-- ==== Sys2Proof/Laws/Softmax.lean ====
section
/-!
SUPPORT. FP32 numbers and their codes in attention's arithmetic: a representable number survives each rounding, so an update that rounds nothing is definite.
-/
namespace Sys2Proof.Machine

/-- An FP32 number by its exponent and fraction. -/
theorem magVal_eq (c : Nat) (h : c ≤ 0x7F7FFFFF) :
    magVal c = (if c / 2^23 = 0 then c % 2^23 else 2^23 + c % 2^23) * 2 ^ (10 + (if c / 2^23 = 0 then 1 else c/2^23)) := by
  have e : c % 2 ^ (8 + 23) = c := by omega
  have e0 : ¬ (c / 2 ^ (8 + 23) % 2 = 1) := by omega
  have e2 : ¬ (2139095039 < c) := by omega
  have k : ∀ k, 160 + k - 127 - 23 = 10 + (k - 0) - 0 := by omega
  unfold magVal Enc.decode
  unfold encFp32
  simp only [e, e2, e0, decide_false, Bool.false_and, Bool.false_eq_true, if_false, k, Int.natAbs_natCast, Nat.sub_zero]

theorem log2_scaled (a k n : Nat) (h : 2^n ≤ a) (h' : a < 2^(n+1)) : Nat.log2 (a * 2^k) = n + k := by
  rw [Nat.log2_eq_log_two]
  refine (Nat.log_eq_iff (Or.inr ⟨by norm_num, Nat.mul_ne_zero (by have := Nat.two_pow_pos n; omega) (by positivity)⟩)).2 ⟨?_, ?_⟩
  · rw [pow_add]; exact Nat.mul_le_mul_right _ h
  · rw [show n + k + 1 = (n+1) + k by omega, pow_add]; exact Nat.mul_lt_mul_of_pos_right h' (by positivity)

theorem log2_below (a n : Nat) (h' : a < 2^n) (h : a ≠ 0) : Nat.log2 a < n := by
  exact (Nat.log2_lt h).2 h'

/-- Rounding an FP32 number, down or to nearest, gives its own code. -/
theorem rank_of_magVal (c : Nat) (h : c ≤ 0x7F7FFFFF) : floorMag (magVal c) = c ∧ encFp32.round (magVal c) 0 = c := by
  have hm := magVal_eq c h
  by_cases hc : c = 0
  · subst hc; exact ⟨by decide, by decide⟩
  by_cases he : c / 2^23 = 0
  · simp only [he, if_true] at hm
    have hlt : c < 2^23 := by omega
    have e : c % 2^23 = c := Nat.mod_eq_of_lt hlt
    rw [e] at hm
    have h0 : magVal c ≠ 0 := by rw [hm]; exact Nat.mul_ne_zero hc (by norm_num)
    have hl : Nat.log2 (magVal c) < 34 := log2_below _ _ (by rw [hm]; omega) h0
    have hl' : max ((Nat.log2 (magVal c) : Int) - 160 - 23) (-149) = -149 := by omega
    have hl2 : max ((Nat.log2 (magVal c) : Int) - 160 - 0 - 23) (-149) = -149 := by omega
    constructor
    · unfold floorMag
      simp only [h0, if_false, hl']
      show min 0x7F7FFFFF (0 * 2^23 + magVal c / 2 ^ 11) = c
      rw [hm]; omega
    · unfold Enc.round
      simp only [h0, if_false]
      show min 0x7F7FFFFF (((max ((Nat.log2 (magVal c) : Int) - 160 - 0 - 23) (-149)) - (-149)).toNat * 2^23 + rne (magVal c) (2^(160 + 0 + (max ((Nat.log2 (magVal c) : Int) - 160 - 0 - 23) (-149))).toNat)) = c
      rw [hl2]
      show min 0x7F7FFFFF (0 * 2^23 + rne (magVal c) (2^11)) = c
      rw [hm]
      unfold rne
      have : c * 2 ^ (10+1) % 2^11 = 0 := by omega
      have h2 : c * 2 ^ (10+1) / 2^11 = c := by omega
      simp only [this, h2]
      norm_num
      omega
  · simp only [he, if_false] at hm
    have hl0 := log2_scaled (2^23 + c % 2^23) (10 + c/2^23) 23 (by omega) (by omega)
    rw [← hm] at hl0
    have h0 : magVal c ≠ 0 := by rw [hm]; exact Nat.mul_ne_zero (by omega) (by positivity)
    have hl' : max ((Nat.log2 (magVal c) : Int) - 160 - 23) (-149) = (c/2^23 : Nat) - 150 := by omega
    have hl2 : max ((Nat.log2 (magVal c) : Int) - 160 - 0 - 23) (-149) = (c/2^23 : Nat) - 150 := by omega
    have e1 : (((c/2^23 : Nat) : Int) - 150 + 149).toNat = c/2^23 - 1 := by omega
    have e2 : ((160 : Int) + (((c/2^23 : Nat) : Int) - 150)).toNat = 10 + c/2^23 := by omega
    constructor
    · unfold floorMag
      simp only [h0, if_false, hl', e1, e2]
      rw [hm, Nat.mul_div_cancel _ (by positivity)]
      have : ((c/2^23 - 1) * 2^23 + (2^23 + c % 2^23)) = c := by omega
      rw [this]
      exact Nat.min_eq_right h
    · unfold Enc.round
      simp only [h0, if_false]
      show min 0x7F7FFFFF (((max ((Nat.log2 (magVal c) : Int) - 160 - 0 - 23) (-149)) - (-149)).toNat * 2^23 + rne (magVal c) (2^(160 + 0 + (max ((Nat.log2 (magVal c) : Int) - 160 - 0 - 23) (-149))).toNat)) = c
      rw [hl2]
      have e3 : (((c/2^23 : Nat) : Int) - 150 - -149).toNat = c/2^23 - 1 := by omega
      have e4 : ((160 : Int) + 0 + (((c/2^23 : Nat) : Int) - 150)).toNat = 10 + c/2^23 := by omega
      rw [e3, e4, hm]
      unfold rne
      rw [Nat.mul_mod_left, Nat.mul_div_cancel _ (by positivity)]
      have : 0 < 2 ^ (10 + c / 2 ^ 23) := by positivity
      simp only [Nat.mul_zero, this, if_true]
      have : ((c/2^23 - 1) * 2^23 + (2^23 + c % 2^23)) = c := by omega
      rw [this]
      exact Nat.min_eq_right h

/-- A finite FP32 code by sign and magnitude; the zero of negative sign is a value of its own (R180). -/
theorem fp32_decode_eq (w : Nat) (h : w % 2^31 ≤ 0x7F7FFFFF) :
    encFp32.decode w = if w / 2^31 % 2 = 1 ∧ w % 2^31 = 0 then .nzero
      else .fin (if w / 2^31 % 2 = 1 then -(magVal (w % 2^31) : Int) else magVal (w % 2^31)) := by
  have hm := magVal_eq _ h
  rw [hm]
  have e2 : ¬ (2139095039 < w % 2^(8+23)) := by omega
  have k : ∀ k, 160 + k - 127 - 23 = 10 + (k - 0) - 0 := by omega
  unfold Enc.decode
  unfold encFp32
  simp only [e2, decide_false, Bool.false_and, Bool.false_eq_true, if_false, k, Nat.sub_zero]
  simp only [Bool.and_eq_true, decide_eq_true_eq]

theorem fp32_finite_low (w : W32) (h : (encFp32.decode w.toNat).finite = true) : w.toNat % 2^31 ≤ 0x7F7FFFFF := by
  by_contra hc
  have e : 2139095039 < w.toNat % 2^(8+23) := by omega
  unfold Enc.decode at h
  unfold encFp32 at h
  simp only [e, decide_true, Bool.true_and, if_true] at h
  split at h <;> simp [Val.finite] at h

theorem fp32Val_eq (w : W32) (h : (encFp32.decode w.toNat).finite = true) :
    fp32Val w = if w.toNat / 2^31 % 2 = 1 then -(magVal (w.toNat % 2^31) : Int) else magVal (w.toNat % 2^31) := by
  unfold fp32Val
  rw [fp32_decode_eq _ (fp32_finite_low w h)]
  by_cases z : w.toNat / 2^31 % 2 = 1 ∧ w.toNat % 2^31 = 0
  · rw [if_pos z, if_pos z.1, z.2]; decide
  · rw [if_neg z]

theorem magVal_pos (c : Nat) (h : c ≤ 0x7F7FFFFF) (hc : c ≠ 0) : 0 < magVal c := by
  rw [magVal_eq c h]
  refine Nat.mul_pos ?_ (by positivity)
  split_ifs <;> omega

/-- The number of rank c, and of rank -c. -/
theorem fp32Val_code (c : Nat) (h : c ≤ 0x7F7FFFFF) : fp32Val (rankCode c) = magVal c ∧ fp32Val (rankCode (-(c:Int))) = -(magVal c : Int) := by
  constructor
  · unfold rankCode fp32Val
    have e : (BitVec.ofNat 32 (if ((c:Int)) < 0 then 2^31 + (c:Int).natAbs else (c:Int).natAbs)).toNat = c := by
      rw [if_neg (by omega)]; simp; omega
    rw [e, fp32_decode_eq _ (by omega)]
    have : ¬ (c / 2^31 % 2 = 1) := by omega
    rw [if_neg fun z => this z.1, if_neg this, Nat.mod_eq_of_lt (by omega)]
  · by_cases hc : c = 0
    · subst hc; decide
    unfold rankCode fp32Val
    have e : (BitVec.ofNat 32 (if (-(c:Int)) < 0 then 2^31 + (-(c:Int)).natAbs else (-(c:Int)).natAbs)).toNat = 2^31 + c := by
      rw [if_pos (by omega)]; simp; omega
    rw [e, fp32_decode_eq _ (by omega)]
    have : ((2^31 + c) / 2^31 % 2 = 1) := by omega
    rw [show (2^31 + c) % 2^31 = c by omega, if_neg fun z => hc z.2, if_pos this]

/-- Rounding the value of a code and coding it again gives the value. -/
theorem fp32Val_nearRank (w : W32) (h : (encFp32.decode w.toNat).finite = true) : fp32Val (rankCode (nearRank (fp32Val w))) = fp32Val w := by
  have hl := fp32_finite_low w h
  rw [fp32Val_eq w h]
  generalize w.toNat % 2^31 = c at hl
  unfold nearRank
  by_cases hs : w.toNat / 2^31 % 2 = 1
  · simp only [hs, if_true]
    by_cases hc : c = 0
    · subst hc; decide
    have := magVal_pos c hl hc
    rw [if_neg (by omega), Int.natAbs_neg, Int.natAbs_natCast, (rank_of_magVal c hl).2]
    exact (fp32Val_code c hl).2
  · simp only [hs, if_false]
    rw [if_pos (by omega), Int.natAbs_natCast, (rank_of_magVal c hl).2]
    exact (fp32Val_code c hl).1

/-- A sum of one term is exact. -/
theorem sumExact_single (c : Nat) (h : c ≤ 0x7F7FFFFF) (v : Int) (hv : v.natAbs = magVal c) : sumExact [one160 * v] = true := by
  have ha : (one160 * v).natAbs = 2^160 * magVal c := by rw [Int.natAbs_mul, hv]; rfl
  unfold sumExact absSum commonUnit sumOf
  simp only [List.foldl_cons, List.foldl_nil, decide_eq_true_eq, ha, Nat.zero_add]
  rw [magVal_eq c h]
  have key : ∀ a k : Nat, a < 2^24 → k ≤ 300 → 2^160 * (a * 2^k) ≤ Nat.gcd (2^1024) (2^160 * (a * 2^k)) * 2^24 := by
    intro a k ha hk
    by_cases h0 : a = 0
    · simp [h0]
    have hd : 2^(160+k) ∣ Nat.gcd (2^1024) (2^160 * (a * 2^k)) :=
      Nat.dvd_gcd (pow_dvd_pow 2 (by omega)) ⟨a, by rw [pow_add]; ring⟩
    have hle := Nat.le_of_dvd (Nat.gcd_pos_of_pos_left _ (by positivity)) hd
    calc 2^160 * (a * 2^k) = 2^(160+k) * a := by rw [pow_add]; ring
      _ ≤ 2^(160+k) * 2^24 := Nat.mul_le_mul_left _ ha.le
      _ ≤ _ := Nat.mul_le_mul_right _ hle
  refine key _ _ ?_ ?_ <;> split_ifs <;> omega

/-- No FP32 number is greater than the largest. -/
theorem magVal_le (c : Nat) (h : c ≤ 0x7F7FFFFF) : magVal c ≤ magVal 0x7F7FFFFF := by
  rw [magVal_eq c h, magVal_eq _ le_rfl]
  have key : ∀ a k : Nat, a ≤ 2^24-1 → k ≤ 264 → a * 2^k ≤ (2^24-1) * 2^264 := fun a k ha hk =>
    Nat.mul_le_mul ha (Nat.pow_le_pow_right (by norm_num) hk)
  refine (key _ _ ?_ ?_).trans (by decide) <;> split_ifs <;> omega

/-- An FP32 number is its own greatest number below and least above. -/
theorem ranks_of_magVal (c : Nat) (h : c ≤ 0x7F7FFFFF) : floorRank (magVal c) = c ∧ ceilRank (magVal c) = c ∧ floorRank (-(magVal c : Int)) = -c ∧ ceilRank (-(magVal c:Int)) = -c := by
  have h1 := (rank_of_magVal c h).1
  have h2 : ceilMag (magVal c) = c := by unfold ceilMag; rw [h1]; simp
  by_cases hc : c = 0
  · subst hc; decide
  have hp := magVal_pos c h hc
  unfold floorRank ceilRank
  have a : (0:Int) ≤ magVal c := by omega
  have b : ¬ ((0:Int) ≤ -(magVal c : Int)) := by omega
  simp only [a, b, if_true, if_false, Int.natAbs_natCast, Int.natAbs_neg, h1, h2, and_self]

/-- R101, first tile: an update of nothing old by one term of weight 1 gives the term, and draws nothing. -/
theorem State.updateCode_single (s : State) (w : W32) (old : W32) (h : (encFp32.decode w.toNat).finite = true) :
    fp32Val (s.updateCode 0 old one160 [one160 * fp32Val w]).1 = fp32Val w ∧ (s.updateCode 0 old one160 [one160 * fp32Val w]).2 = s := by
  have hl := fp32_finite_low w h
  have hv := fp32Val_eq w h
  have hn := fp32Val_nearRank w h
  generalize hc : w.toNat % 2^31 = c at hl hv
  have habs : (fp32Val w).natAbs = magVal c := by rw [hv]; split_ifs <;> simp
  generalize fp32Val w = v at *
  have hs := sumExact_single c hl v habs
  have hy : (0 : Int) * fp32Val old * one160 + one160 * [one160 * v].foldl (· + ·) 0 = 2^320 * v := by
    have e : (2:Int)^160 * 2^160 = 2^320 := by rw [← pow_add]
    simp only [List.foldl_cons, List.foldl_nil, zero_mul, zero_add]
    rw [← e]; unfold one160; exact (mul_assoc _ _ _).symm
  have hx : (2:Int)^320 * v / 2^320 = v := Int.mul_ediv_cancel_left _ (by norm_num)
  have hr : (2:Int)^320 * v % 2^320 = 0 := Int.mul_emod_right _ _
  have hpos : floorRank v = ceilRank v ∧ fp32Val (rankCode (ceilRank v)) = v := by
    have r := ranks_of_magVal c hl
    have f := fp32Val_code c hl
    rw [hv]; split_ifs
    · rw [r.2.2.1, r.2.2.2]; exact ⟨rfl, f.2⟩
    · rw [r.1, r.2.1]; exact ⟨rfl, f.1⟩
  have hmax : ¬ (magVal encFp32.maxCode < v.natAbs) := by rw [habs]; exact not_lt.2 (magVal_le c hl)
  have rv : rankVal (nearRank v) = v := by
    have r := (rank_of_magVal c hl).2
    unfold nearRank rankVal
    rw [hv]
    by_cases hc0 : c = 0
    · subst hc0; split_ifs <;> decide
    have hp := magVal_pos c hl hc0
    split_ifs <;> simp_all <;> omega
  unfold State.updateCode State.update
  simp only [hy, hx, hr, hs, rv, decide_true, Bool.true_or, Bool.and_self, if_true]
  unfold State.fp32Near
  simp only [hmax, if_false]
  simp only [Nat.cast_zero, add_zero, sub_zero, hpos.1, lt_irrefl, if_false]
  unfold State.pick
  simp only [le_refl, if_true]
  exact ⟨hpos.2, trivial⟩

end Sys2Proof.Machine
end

------

• TASK PROMPT:
Among the entries above, the line containing "160 - 23) (-149) = (c/2^23", the line containing "rw [hm, Nat.mul_div_cancel", and all lines between them are to be restated word for word; nothing else belongs in the reply.

• OUTPUT FOR THIS TASK:
    have hl' : max ((Nat.log2 (magVal c) : Int) - 160 - 23) (-149) = (c/2^23 : Nat) - 150 := by omega
    have hl2 : max ((Nat.log2 (magVal c) : Int) - 160 - 0 - 23) (-149) = (c/2^23 : Nat) - 150 := by omega
    have e1 : (((c/2^23 : Nat) : Int) - 150 + 149).toNat = c/2^23 - 1 := by omega
    have e2 : ((160 : Int) + (((c/2^23 : Nat) : Int) - 150)).toNat = 10 + c/2^23 := by omega
    constructor
    · unfold floorMag
      simp only [h0, if_false, hl', e1, e2]
      rw [hm, Nat.mul_div_cancel _ (by positivity)]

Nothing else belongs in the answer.